We would like to re-iterate some novelties of our work. Section 4 focuses on understanding why indirect policy modeling through AI feedback works particularly well. We present qualitative (Figure 3) and quantitative (Figure 4) results that clearly illustrate that one of the main mechanism behind this performance: LLMs naturally improve upon the main challenge of credit assignment in RL. This has not been previously reported, except anecdotically in Klissarov et al. 2024, which we built upon as intuition to present concrete scientific evidence. Additionally, in Appendix A.7, we present theoretical connections to the field of heuristic guided reinforcement learning and LLM feedback, and how this relates to credit assignment.
We also investigate how LLM feedback can be used to help in term of exploration, another fundamental challenge in RL. In Figure 5, we show that naively using LLM to promote exploration (i.e. by only changing the prompt) does not work and that careful consideration is needed in terms of (1) continually querying the LLM with the newest experience and (2) leveraging a non-Markovian reward function. These contributions were not previously reported, and we believe that they are very important for future work leveraging LLMs for reward modeling.
Finally, Figure 6 presents an important trade-off for practitioners when fine-tuning LLMs for decision making. Direct policy modeling can bring stronger RL agents, but at the cost of catastrophic forgetting. Reward modeling can mitigate this catastrophic, albeit at the cost of potentially lower RL performance. This important result has also not been previously reported.
Some conclusions derived by the authors are not surprising. For example, in environments with unfamiliar dynamics, fine-tuning LLMs with synthetic data can significantly improve their reward modeling capabilities while mitigating catastrophic forgetting. Many of the observations are actually known or acknowledged by many scholars and this paper seems to verify them through some designed experiments
We would like to highlight that fine-tuning LLMs with synthetic data can have strong adverse effects on their capabilities and can cause catastrophic forgetting. In fact, this is one of the main messages of Section 5, where we show that this is the case when LLM fine-tuning is done for policy modeling. What is novel, is that we are showing that this can be avoided by fine-tuning for reward modeling, which was not previously reported.
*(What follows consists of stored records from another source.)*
-- ==== Sys2Proof/Tests/Slice0.lean ====
section
/-! SUPPORT. Tests and witnesses. The `test_` theorems run one decode or one command on a small state; their expected results
are words and vectors of the spec, named in each comment. The `witness_` theorems show, for each statement with hypotheses, a
state and operands that meet them, at the ends of their ranges. -/

namespace Sys2Proof.Tests

open Sys2Proof Sys2Proof.Machine Sys2Proof.Safety

/-! ### Helpers -/

/-- The next state of an outcome, if it is one. -/
def nextOf {α : Type} (o : Host.Outcome α Fault Refusal) : Option α :=
  match o with
  | .next t => some t
  | .fault _ => none
  | .refused _ => none

/-- An outcome whose next state passes a test has one. -/
theorem exists_next {α : Type} {o : Host.Outcome α Fault Refusal} {p : α → Prop} [DecidablePred p]
    (h : (nextOf o).any (fun t => decide (p t)) = true) : ∃ t, o = .next t ∧ p t := by
  cases o with
  | next t => exact ⟨t, rfl, by simpa [nextOf] using h⟩
  | fault r => simp [nextOf] at h
  | refused r => simp [nextOf] at h

/-- The response word of an outcome. -/
def rspOf (o : Result) : Option RspWord := (nextOf o).bind State.rsp

/-- A pass with the given buffer, a source of `bytes`, and devices that answer their first eight requests with success. -/
def pass (m : Mode) (acc : Byte) (cnt : Cnt) (bytes : List Byte) : State :=
  { State.reset with
    mode := m, acc := acc, cnt := cnt
    sink := ⟨[], ⟨List.replicate 8 .ok, 0⟩⟩
    source := ⟨bytes, ⟨List.replicate 8 .ok, 0⟩⟩ }

/-- An encode pass whose sink gives the answers `answers`. -/
def encPass (acc : Byte) (cnt : Cnt) (answers : List SinkAnswer) : State :=
  { pass .enc acc cnt [] with sink := ⟨[], ⟨answers, 0⟩⟩ }

/-- A decode pass whose source gives the answers `answers`. -/
def decPass (acc : Byte) (cnt : Cnt) (bytes : List Byte) (answers : List SourceAnswer) : State :=
  { pass .dec acc cnt bytes with source := ⟨bytes, ⟨answers, 0⟩⟩ }

/-- A pass that has failed. -/
def failedPass (m : Mode) : State := { pass m 0 0 [] with failed := true }

/-- A decode pass that has met the end of its source. -/
def endedPass : State := { pass .dec 0 0 [] with eos := true }

/-- A state of a core built with `DEC_MAX_W` = 12. -/
def short (s : State) : State := { s with decMaxW := 12 }

/-- A state with these actions of the host to come. -/
def doing (h : List HostAction) (s : State) : State := s.setHost h

/-! ### Well-formedness (R64) -/

theorem test_illformed_append_zero : WellFormed (.append 0 0x2C) = false := by decide
theorem test_illformed_append_33 : WellFormed (.append 33 0) = false := by decide
theorem test_wellformed_append_ends : WellFormed (.append 1 0) = true ∧ WellFormed (.append 32 0) = true := by decide

/-! ### Decoding (R60, R63, R64): words written field by field, op, rsv, len, data -/

theorem test_decode_startEnc : decode (0b0001#4 ++ 0b000000#6 ++ 0b000000#6 ++ 0x00000000#32) = .ok .startEnc := by decide
theorem test_decode_startDec : decode (0b0010#4 ++ 0b000000#6 ++ 0b000000#6 ++ 0x00000000#32) = .ok .startDec := by decide
theorem test_decode_append :
    decode (0b0011#4 ++ 0b000000#6 ++ 0b001011#6 ++ 0x0000056C#32) = .ok (.append 11 0x56C) := by decide
theorem test_decode_flush : decode (0b0100#4 ++ 0b000000#6 ++ 0b000000#6 ++ 0x00000000#32) = .ok .flush := by decide
theorem test_decode_next : decode (0b0101#4 ++ 0b000000#6 ++ 0b000000#6 ++ 0x00000000#32) = .ok .next := by decide
theorem test_decode_end : decode (0b0110#4 ++ 0b000000#6 ++ 0b000000#6 ++ 0x00000000#32) = .ok .endPass := by decide
theorem test_decode_codeOf :
    decode (0b0111#4 ++ 0b000000#6 ++ 0b000000#6 ++ 0x0000005A#32) = .ok (.codeOf 0x5A) := by decide
theorem test_decode_bitlenOf :
    decode (0b1000#4 ++ 0b000000#6 ++ 0b000000#6 ++ 0x00000020#32) = .ok (.bitlenOf 0x20) := by decide
theorem test_decode_symbolOf :
    decode (0b1001#4 ++ 0b000000#6 ++ 0b111111#6 ++ 0xFFFFFFFF#32) = .ok (.symbolOf 63 0xFFFFFFFF) := by decide
theorem test_decode_status : decode (0b1010#4 ++ 0b000000#6 ++ 0b000000#6 ++ 0x00000000#32) = .ok .status := by decide
/-- R65: the reserved opcodes. -/
theorem test_decode_reserved :
    decode 0x000000000000 = .error .reservedOpcode ∧ decode 0xB00000000000 = .error .reservedOpcode ∧
    decode 0xF00000000000 = .error .reservedOpcode := by decide
/-- R66: a nonzero `rsv`, a stray `len`, stray `data`, and `data[31:8]` of a symbol lookup. -/
theorem test_decode_stray_fields :
    decode 0x304600000000 = .error .reservedField ∧ decode 0x500100000000 = .error .strayLen ∧
    decode 0x400000000001 = .error .strayData ∧ decode 0x700000000141 = .error .strayData := by decide
theorem test_table_word : decodeTableWord 48 0x30060000002C = some (.append 6 0x2C) := by decide

/-! ### One command (expected results: 95_test_vectors.md and the examples of the rules) -/

/-- R150: after reset, START_ENC returns OK; STATUS would read 0x00001000. -/
theorem test_startEnc : (nextOf (exec .startEnc State.reset)).map (fun t => (t.rsp, statusWord t)) =
    some (some 0x000000000000, 0x00001000) := by decide
/-- R150: a second START_ENC is WRONG_MODE. -/
theorem test_startEnc_again : rspOf (exec .startEnc (pass .enc 0x2C 6 [])) = some 0x800000000000 := by decide
/-- R151: after reset, START_DEC returns OK; STATUS would read 0x00002000. -/
theorem test_startDec : (nextOf (exec .startDec State.reset)).map (fun t => (t.rsp, statusWord t)) =
    some (some 0x000000000000, 0x00002000) := by decide
/-- R100: APPEND 0x2C, 6 from an empty buffer. -/
theorem test_append_short : (nextOf (exec (.append 6 0x2C) (pass .enc 0 0 []))).map
    (fun t => (t.acc, t.cnt, t.sink.bytes, t.rsp)) = some (0x2C, 6, [], some 0x000000000000) := by decide
/-- R100: then APPEND 0x56C, 11 emits 0xB2 and 0xB6 and leaves acc = 0, cnt = 1. -/
theorem test_append_across_bytes : (nextOf (exec (.append 11 0x56C) (pass .enc 0x2C 6 []))).map
    (fun t => (t.acc, t.cnt, t.sink.bytes)) = some (0x00, 1, [0xB2, 0xB6]) := by decide
/-- R102: acc = 0b101, cnt = 3 emits 0xA0. -/
theorem test_flush_pads : (nextOf (exec .flush (pass .enc 0b101 3 []))).map
    (fun t => (t.acc, t.cnt, t.sink.bytes)) = some (0x00, 0, [0xA0]) := by decide
/-- R102: an empty buffer emits nothing. -/
theorem test_flush_empty : (nextOf (exec .flush (pass .enc 0 0 []))).map
    (fun t => (t.sink.bytes, t.rsp)) = some ([], some 0x000000000000) := by decide
/-- R121: from a source of B2 B6 00 the first NEXT is CODEWORD(0x2C, 6), with the bits 10 of B2 left over. -/
theorem test_next_codeword : (nextOf (exec .next (pass .dec 0 0 [0xB2, 0xB6, 0x00]))).map
    (fun t => (t.rsp, t.acc, t.cnt, t.source.bytes)) = some (some 0x10060000002C, 0xB2, 2, [0xB6, 0x00]) := by decide
/-- R125: seven zero bits left over, then the end of the source: END_OF_STREAM. -/
theorem test_next_padding : (nextOf (exec .next (pass .dec 0x00 7 []))).map
    (fun t => (t.rsp, t.acc, t.cnt, t.eos)) = some (some 0x200000000000, 0x00, 0, true) := by decide
/-- R152: END with six pending bits discards them and writes no byte. -/
theorem test_end_discards : (nextOf (exec .endPass (pass .enc 0x2C 6 []))).map
    (fun t => (t.rsp, statusWord t, t.sink.bytes)) = some (some 0x000000000000, 0x00000000, []) := by decide
/-- R86: CODE_OF 'A'. -/
theorem test_codeOf : rspOf (exec (.codeOf 0x41) State.reset) = some 0x00060000002C := by decide
/-- R86: CODE_OF 'a' is UNKNOWN_SYMBOL. -/
theorem test_codeOf_unknown : rspOf (exec (.codeOf 0x61) State.reset) = some 0x400000000000 := by decide
/-- R87: BITLEN_OF newline. -/
theorem test_bitlenOf : rspOf (exec (.bitlenOf 0x0A) State.reset) = some 0x000B00000000 := by decide
/-- R88: SYMBOL_OF 0x56C, 11. -/
theorem test_symbolOf : rspOf (exec (.symbolOf 11 0x56C) State.reset) = some 0x00000000000A := by decide
/-- R88: SYMBOL_OF 0x2C, 7 is UNKNOWN_CODE. -/
theorem test_symbolOf_length : rspOf (exec (.symbolOf 7 0x2C) State.reset) = some 0x500000000000 := by decide
/-- R153: STATUS in ENC after APPEND 0x2C, 6. -/
theorem test_status : rspOf (exec .status (pass .enc 0x2C 6 [])) = some 0x00000000162C := by decide

/-- R201: the word placed for the next step is the first command after reset. -/
theorem test_first_step : rspOf (step (State.reset.withFetchWord 48 0x900B0000056C)) = some 0x00000000000A := by decide

/-- R187: a driver's round whose NEXT gives a symbol writes it; one whose NEXT is WRONG_MODE writes nothing (log entry 22). -/
theorem test_decoder_round :
    (nextOf (decodeSymbols 1 [] (pass .dec 0 0 [0xB2]))).map (fun r => r.1) = some (.unfinished, [0x41]) ∧
    (nextOf (decodeSymbols 1 [] (pass .enc 0 0 []))).map (fun r => r.1) = some (.unfinished, []) := by decide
the studied topics are limited and some selected topics are too broad to be covered in depth within a 10-page ICLR paper. The considered experimental settings are limited as described in Section 3 (lines 207-215), i.e., the authors only study approaches that can directly interface with the action space supported in the environment and assume that LLMs are used without any gradient update.
As correctly noted by the reviewer, we introduced a focused and concrete experimental setting for all baselines. Our motivations for studying the capabilities of LLMs to help decision-making without fine-tuning are: (1) training LLMs is computationally expensive and therefore only a handful of labs can afford the process (2) zero-shot or few-shot performance of non-finetuned LLMs on common reasoning benchmarks keeps increasing, meaning that our findings will be increasingly relevant with stronger models. Our results would therefore be of particular interest to a large group of readers.
In Section 5, we then relax the assumption that the LLM is used without fine-tuning and present additional insights when the LLM is fine-tuned. We also include additional results (please see common response) where we compare indirect and direct policy modeling, under the same amount of samples, in terms of performance and compute budget.
When dealing with indirect policy learning, the authors only consider reward as code. Yet, there are many other options, e.g., LLMs to execute high-level plans for the agent, etc.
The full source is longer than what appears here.